Listening to the Bush

The stories of the bush are told in many ways; sometimes with overwhelming force so that we cower in awe, sometimes with spectacular drama so that we gasp in wonder, but often it is in the subtle signs, the background whispers, the wafts of odours where even richer and more charming narratives can be found. These stories are told quietly, so that only the most vigilant and sensitive will hear. For most of us they go unnoticed as we blunder forth, searching for the large and the spectacular; that which our civilisation-saturated senses are still able to assimilate.

On the African savanna the dry season is a wretched and often brutal time. Relentlessly and with absolute dispassion it slowly makes undone the abundance of summer and then proceeds to strip the veldt to its bare bones. It is the time when the pans evaporate to patches of cracked mud and the little rivulets wither to a few pools and finally to white sand meanders. And the game has to walk further and further to reach the few remaining waterholes and they grow thin and weary and the weak ones become weaker and give up and die.

And the surrounds of the few remaining waterholes become dust-trodden and muddy edged and rich with stories; stories like Nelson and I are weaving here, about the black bull that had ended up alone in this place in his old age.

He had come far, from where he could still find patches of grass, and when he reached the waterhole it was near midday and it was hot as in the mouth of a furnace.
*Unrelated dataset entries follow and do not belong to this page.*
-- ==== Sys2Proof/Machine/Resp.lean ====
section
/-! DEFINITION. What the device takes from a Response: its copy in the CSM, leg faults and interlocks, strength adaptation,
junction temperatures, a node back in N-OFF (R60, R88, R104, R146, R158, R159, R179, R387; Tables CE-9 and DL-12). -/

namespace Sys2Proof.Machine

/-- Bytes 0 to 59 of a Response as it came in at an end (Table DL-12), the node's ring, end and position in its header. -/
def respBytes (r : Response) (endB : Bool) : List Byte :=
  [0x10, BitVec.ofNat 8 (4 * (r.ring % 64) + (if endB then 2 else 0)),
   BitVec.ofNat 8 (16 * (r.pos % 16)), 0] ++
  beBytes r.seq.toNat 2 ++ beBytes 52 2 ++ beBytes (16 * nodeCode r.nstate) 1 ++ beBytes (respFlags r) 1 ++
  beBytes r.legflt.toNat 1 ++ beBytes r.intlk.toNat 1 ++ beBytes r.epochSeen 4 ++ beBytes r.wseq.toNat 2 ++
  (List.range 8).flatMap (fun i => beBytes (ofSigned 16 (r.meas.getD i (-32768))) 2) ++
  (List.range 4).flatMap (fun i => beBytes (ofSigned 16 (r.tj.getD i (-32768))) 2) ++
  (List.range 8).flatMap (fun i => beBytes (r.swt.getD i 0x7FFF) 2) ++ beBytes r.osd.toNat 2

/-- The slot status of Table CE-9 at the end of a slot's response area. -/
def State.putSlotStatus (s : State) (n : Nat) : State :=
  let x := s.slot n
  { s with cpu.csm := Tab.writeLE (n * 64 + 60) (x.sampleTick.toNat * 65536 + x.bits) 4 s.cpu.csm }

/-- A Response into the CSM's response area. -/
def State.putResponse (s : State) (n : Nat) (r : Response) (endB : Bool) : State :=
  { s with cpu.csm := Tab.writeBytes (n * 64) (respBytes r endB) s.cpu.csm }

/-! ## Legs -/

/-- A strength code one step on: faster above the window or for a time beyond its range, slower below it (R159). -/
def adaptCode (lo hi cmin cmax v code : Nat) : Nat :=
  if v = 0x7FFD ∨ v = 0x7FFF then code
  else if v = 0x7FFE ∨ hi < v then Nat.min cmax (code + 1)
  else if v < lo then Nat.max cmin (code - 1)
  else code

/-- Gate-strength adaptation of one leg from its SWT value (R159); none before a leg resumes after a block, whose end finds the
initial codes (R158, R170). -/
def State.adaptLeg (s : State) (h swt : Nat) : State :=
  let p := s.legProf h
  if s.legForm h = 0 ∨ (s.prof p).adapt = false ∨ s.legBlocked h = true ∨ (s.leg h).blocked = true then s
  else
    let l := s.leg h
    let v := swt % 0x8000
    let cmin := bitsN (s.rd (0x2060 + p) 11) 6 4
    let lo (sub : Nat) : Nat := s.rd (0x2060 + p) sub
    if 0x8000 ≤ swt then s.setLeg h { l with sOff := adaptCode (lo 9) (lo 10) cmin (s.strMax h) v l.sOff }
    else s.setLeg h { l with sOn := adaptCode (lo 7) (lo 8) cmin (s.strMax h) v l.sOn }

/-- LEGFLT of a leg sets where the Response reports it, and the leg is cut (R170); it clears only where a complete NEN toggle has cleared the node's bit
(R146). -/
def State.takeLegFlt (s : State) (h : Nat) (was now : Bool) : State :=
  if now then
    (if (s.leg h).status.getLsbD 0 then s else s.cutLegs (fun j => j == h)).legFlag h 1
  else if was then
    let l := s.leg h
    s.setLeg h { l with status := putBit false 0 l.status, sOn := s.strInit h, sOff := s.strInit h }
  else s

/-- INTLK_WB of a leg clears by a complete NEN toggle that leaves the node's own INTLK clear (R85, R146). -/
def State.takeIntlk (s : State) (h : Nat) (was now done : Bool) : State :=
  if (was || done) && !now then s.setLeg h { s.leg h with status := putBit false 1 (s.leg h).status } else s

/-- What a Response says of one leg, the Response before it given where there was one. -/
def State.takeLeg (s : State) (n : Nat) (o : Option Response) (r : Response) (l : Nat) : State :=
  let h := n * 8 + l
  let s := s.takeLegFlt h (o.any (fun x => x.legflt.getLsbD l)) (r.legflt.getLsbD l)
  let s := s.takeIntlk h (o.any (fun x => x.intlk.getLsbD l)) (r.intlk.getLsbD l)
    (s.slot n).nenDone
  s.adaptLeg h (r.swt.getD l 0x7FFF)

/-- A coast of the tick before that the builder did not decide, known from COASTED: the leg's state is the one that the pattern
replayed gives (R156, R164). -/
def State.learnCoast (s : State) (h : Nat) : State :=
  let l := s.leg h
  if l.coasted || s.legBlocked h then s
  else s.setLeg h { l with w := l.wPrev.feedAll (s.coastEdges h (s.patOf h) l.wPrev (-(s.tTb : Int)) 0), learnt := true }

/-- A node interlock that is new is an occurrence of the schedule source of its strings (Table SF-8). -/
def State.takeNodeIlk (s : State) (n : Nat) (o : Option Response) (r : Response) : State :=
  let before : BitVec 8 := (o.map (·.intlk)).getD 0
  if r.intlk &&& ~~~ before = 0 then s else (s.slotStrs n).foldl (fun s st => s.occur (0x80 + st)) s

/-! ## Junction temperatures (R387) -/

/-- The history kept: back to the first entry that is at least 1 ms old. -/
def keepHist (tNs : Nat) (now : BitVec 32) : List (BitVec 32 × List Int) → List (BitVec 32 × List Int)
  | [] => []
  | e :: t => if 1000000 ≤ tickDiff now e.1 * (tNs : Int) then [e] else e :: keepHist tNs now t

/-- Does a junction temperature rise by more than 2 °C per ms against one at least 1 ms older? Units are 1/16 °C. -/
def tjRise (tNs : Nat) (now : BitVec 32) (tj : List Int) (hist : List (BitVec 32 × List Int)) : Bool :=
  match hist.find? (fun e => decide (1000000 ≤ tickDiff now e.1 * (tNs : Int))) with
  | none => false
  | some e => (List.range 4).any (fun i =>
      let a := tj.getD i (-32768)
      let b := e.2.getD i (-32768)
      decide (a ≠ -32768 ∧ b ≠ -32768 ∧ 32 * (tickDiff now e.1 * (tNs : Int)) < (a - b) * 1000000))

/-- The junction temperatures of a Response: a fast rise is an occurrence of the node source of its strings and a record. -/
def State.takeTj (s : State) (n : Nat) (r : Response) : State :=
  let x := s.slot n
  let rise := tjRise s.tNs s.clk.tick r.tj x.tjHist
  let s := s.setSlot n { x with tjHist := (s.clk.tick, r.tj) :: keepHist s.tNs s.clk.tick x.tjHist }
  if rise then ((s.slotStrs n).foldl (fun s st => s.occur (0xB0 + st)) s).ev 3 7 0xFF evWarn n else s

/-! ## The Response -/

/-- Use a copy of a Response: the first that passes its check in the tick, by t_gather (R60). A copy taken after another failed counts
as transient. A node that regains lock on a port, or falls back to N-OFF, is brought up again (R66, R88). -/
def State.useResponse (s : State) (n : Nat) (r : Response) (endB fromPartner : Bool) : State :=
  let x := s.slot n
  if x.got || s.clk.gathered then s
  else
    let relock := x.resp.any (fun o => (!o.portALock && r.portALock) || (!o.portBLock && r.portBLock))
    let again := relock || (x.resp.any (fun o => decide (o.nstate ≠ .off)) && decide (r.nstate = .off))
    let s := s.setSlot n { x with
      resp := some r, got := true, stale := false, recovered := x.gotFailed || fromPartner, fromPartner := fromPartner,
      sampleTick := r.seq, step := if again then 0 else x.step }
    let s := if relock then s.setRing r.ring { s.ring r.ring with remeasure := true } else s
    let s := if x.gotFailed || fromPartner then s.transient (5 + r.ring / 16) else s
    let s := if x.stale then s.laneClear ((s.ringPorts r.ring).headD 0) else s
    let s := (s.putResponse n r endB).putSlotStatus n
    let s := (List.range 8).foldl (fun s l => s.takeLeg n x.resp r l) s
    let s := s.setSlot n { s.slot n with nenDone := false }
    let s := if r.coasted then (s.slotLegs n).foldl (fun s h => s.learnCoast h) s else s
    (s.takeNodeIlk n x.resp r).takeTj n r

end Sys2Proof.Machine
end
He stepped into the water and braced himself on his rear feet planted firmly in the mud, and stretched to where the water was a little less muddy, and sated himself. Then he waded deeper and splashed down and lay in the coolness and rolled, again and again, so that the water surged over the edges  and washed away the other tracks.

And perhaps the pair of dainty little steenbuck that had come after him had waited patiently for the brute to finish his indulgence and watched him lumber off, even now, with his massive neck almost hairless and his horns worn into polished stumps, still with the arrogance he had learnt when he was one of the mighty in the herd and his challengers watched him pass with warily-rolling eyes and drawn-in chins.

And perhaps the steenbuck were grateful to him because this was their territory where they had lived together for a few years now and it was their only water hole when it got really dry and although there was now less water in it, he had carried off a thick coating of mud on his hide and now the waterhole would be just that little bit deeper and in the next rainy season it would hold just that little bit more water and last just that little bit longer.

And they had moved closer furtively and daintily bent to drink, one at a time while the other watched for that subtle flash of yellow that would tell of the leopard whose marks we found a little further back among the tufts of grass and shrubs where she had crouched flat like a snake, hoping for a chance to pounce…

This reminded me of something I had written in Paths of the Tracker:

He loved the stories Henry told him about the signs – where an elephant cow had pushed her still unstable calf up the bank of a steep ravine, or where a sable bull had honed the tips of his great scimitars on the gravelly earth, or a big male lion had knelt down low in the black mud on the edge a pool to fill himself with coolness, leaving the huge prints of his splayed front paws, and fine, lace-like marks where his mane had brushed the soft mud.

The beautiful stories of the bush…

2 Comments

  1. Ek kan nie wag om jou boeke in my besit te hê nie, ek sal begin lees en nie kan neersit –
    Dankie Hoffman weereens, sien ek die gebeure in my gedagtes sover ek lees.
    Jou respek vir die bos, natuur en die onvoorsiene en gevaarlike ondervindings.
    Baie dankie
    Anna-Mari Meiring

  2. Beautifully written! Perfect introduction to a Sunday afternoon nap…
    Sad to think how as humans we have become so out of touch with some our most valuable assets – our senses; And so distant from – and in conflict with – the land that we once lived in harmony with. It reminds me of those ridiculously rowdy fourwheelers one so often comes across at some fancy game reserves. Infuriating yet fitting considering what we’ve succumbed to.